(Saved data entries)
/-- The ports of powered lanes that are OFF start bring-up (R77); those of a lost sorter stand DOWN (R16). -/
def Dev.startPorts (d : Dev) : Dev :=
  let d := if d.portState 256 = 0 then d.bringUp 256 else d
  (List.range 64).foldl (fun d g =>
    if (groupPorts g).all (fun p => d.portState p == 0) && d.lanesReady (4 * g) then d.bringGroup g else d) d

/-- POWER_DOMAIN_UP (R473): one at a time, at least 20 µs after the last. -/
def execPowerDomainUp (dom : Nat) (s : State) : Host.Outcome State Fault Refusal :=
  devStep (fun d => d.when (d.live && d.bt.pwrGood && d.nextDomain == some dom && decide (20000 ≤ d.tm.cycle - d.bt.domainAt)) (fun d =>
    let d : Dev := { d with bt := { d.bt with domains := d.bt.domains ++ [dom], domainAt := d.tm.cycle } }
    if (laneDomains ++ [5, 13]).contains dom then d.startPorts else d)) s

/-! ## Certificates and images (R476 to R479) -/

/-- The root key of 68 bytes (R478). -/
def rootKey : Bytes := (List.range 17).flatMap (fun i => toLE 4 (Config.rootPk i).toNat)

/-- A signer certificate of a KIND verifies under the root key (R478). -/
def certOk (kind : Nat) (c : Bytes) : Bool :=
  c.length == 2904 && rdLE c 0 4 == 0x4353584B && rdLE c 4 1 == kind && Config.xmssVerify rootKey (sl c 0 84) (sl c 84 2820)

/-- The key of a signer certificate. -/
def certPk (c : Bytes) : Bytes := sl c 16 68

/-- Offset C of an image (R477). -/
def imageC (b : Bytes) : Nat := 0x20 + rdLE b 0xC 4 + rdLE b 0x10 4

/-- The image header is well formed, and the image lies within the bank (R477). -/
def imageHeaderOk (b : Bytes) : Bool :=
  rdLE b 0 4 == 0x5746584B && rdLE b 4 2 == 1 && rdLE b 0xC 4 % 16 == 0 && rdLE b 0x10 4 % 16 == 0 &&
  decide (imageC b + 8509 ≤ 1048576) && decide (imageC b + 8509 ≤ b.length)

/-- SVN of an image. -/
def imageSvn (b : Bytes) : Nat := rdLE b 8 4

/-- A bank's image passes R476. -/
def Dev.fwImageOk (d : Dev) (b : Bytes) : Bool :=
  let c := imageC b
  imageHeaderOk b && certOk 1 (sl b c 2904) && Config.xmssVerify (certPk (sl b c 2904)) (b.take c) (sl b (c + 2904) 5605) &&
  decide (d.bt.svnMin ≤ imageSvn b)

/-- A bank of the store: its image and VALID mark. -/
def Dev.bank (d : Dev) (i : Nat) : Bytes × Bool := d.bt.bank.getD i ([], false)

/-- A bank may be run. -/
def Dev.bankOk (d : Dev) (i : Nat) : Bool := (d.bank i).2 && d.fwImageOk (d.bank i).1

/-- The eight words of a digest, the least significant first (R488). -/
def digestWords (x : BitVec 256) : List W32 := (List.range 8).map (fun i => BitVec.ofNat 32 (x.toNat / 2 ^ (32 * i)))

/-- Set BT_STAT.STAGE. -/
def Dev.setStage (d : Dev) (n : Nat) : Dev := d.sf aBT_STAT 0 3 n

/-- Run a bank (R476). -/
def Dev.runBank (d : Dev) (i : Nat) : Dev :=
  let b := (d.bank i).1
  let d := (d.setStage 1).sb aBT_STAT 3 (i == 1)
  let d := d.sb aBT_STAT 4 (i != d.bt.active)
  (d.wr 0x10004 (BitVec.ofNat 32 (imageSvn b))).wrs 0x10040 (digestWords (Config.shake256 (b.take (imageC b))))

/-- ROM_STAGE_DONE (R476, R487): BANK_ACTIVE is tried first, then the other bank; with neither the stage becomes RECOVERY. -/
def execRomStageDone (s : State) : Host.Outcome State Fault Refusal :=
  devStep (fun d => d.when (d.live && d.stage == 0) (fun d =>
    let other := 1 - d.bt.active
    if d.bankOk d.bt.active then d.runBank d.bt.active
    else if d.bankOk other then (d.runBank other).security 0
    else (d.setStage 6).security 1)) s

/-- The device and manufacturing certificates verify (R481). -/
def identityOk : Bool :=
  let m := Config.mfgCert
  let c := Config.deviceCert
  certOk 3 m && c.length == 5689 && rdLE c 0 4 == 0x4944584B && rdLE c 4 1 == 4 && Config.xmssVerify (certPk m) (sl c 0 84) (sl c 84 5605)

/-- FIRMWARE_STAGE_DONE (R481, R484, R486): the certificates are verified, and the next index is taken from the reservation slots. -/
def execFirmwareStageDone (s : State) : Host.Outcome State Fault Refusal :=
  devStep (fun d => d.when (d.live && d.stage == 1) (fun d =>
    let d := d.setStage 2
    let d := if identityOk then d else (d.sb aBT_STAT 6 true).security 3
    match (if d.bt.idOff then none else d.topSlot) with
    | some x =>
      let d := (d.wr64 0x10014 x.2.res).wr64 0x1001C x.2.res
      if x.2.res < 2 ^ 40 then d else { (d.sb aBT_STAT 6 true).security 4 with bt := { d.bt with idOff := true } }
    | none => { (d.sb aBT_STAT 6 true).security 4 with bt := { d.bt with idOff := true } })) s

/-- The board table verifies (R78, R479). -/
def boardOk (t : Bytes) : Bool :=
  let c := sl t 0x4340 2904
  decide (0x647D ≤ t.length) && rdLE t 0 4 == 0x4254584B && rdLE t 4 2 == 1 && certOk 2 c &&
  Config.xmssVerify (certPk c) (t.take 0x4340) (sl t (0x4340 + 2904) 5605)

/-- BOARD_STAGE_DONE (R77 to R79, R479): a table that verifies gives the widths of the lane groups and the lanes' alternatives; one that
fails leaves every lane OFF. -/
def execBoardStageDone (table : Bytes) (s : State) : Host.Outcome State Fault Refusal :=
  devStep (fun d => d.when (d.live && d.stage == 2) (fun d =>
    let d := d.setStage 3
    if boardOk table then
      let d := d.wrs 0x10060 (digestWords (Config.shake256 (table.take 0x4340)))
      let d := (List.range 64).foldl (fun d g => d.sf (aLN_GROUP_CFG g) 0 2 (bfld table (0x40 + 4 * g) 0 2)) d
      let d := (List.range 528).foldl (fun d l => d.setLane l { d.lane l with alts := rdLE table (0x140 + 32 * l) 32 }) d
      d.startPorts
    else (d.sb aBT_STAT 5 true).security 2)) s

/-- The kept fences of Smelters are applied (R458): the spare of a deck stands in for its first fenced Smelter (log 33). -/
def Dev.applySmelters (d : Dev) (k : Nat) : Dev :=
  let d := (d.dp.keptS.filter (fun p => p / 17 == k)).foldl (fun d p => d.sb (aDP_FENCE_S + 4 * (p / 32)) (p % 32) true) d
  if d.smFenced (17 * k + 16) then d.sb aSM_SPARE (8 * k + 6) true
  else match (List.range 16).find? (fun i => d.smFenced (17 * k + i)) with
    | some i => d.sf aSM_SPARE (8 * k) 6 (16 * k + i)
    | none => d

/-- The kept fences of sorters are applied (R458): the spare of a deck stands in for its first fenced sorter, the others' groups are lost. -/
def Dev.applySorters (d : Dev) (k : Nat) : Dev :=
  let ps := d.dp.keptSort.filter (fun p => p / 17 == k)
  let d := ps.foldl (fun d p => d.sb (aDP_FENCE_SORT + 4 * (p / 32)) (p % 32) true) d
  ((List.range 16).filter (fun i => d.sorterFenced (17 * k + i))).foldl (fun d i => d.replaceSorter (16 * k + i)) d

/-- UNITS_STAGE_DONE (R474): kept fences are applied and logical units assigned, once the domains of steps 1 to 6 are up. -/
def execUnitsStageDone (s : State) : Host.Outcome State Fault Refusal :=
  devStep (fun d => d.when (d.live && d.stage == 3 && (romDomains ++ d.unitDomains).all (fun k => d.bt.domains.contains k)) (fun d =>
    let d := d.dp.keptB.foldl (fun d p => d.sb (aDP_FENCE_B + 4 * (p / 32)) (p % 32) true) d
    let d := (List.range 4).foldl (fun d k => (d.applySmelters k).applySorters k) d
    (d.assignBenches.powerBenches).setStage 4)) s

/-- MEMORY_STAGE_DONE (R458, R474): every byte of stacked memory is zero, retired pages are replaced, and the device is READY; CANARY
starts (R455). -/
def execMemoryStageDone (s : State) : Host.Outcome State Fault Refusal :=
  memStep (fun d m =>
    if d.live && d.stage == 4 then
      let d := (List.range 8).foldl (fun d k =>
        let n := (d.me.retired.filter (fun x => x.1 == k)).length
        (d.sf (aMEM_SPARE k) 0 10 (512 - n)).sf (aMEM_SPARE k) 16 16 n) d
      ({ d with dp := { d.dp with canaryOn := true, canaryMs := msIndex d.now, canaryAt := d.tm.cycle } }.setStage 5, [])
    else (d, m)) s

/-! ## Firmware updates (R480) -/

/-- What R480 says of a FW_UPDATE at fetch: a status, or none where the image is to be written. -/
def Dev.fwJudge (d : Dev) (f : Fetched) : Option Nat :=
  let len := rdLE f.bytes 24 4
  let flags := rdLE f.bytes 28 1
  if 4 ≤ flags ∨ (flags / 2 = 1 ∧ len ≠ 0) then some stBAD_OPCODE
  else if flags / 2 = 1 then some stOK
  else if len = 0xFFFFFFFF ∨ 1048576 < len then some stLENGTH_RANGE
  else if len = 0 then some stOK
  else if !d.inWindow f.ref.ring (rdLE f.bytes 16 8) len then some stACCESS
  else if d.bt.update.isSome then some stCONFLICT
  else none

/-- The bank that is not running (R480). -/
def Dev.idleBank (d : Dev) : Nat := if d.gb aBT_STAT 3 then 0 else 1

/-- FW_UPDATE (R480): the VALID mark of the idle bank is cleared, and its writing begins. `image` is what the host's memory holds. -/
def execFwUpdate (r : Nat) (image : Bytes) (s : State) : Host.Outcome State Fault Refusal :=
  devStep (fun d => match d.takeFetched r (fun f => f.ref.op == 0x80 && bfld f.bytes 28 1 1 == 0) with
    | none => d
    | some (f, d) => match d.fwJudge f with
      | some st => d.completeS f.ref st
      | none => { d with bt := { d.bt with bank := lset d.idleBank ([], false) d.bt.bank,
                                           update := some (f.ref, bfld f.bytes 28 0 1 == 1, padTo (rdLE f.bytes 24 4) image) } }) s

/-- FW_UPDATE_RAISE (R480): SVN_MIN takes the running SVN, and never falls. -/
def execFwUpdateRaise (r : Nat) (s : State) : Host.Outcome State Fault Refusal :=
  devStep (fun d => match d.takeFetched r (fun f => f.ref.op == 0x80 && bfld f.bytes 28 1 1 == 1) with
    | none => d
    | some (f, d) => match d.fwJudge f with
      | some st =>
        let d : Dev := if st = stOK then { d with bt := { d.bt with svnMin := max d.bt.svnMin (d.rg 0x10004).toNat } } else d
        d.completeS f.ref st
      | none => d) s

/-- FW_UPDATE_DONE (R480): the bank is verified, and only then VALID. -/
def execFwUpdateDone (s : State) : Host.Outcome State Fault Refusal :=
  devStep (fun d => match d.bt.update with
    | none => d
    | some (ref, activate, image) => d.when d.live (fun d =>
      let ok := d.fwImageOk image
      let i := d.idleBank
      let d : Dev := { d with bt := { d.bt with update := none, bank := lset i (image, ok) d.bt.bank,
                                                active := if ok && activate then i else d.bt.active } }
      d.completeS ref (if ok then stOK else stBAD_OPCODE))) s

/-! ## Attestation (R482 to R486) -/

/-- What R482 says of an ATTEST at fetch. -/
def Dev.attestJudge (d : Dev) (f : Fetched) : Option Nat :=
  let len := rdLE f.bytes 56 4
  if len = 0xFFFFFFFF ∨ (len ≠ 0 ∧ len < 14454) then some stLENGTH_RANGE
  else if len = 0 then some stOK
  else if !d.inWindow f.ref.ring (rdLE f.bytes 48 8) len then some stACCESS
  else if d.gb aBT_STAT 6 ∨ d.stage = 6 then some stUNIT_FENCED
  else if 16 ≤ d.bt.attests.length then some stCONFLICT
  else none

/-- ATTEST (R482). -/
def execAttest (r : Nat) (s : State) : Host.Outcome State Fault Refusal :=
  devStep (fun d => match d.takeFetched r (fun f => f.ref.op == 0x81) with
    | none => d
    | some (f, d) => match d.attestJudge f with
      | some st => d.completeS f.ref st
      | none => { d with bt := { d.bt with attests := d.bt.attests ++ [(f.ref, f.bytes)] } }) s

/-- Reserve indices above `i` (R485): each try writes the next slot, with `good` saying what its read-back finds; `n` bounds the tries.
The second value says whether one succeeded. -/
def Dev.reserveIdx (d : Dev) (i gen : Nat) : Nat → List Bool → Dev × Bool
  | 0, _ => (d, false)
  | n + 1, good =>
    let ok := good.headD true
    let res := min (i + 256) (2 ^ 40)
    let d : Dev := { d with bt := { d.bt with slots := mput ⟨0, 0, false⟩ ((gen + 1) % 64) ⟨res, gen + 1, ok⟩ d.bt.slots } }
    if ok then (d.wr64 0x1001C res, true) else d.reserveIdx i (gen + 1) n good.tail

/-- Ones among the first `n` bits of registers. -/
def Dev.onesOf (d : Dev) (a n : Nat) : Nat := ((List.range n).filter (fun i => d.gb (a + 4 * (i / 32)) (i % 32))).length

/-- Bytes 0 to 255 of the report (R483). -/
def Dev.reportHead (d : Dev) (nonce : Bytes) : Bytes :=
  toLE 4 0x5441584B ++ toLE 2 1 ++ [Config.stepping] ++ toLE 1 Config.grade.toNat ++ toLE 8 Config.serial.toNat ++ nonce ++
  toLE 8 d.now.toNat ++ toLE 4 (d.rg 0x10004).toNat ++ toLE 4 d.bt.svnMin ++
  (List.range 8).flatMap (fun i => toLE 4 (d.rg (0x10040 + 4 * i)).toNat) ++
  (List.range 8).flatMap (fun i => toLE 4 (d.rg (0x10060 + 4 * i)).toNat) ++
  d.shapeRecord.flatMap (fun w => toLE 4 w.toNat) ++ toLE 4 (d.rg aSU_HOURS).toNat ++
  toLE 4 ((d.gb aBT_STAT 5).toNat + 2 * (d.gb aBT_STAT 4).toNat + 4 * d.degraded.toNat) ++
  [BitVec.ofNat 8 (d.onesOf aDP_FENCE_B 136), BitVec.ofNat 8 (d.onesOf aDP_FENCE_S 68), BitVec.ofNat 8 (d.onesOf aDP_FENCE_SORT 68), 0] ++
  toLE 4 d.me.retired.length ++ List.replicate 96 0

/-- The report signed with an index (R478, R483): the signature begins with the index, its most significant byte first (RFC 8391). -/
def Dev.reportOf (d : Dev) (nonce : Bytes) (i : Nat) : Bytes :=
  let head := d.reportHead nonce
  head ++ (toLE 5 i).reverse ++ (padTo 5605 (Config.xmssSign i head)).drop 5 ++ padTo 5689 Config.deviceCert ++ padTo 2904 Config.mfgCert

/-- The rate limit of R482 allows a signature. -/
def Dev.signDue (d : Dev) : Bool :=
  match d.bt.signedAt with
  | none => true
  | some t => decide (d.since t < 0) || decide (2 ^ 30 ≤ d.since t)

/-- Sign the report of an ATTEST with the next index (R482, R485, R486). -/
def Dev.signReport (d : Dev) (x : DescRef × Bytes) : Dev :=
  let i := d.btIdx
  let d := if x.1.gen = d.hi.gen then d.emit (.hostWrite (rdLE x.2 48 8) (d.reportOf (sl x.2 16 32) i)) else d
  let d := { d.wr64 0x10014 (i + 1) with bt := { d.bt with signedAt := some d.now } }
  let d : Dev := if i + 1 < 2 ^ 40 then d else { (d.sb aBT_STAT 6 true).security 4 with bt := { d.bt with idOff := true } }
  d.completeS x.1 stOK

* **PROBLEM DETAILS**: State the number of lines in the records that include the string "Option", without any other words.

* **SOLVED EXERCISE**: 2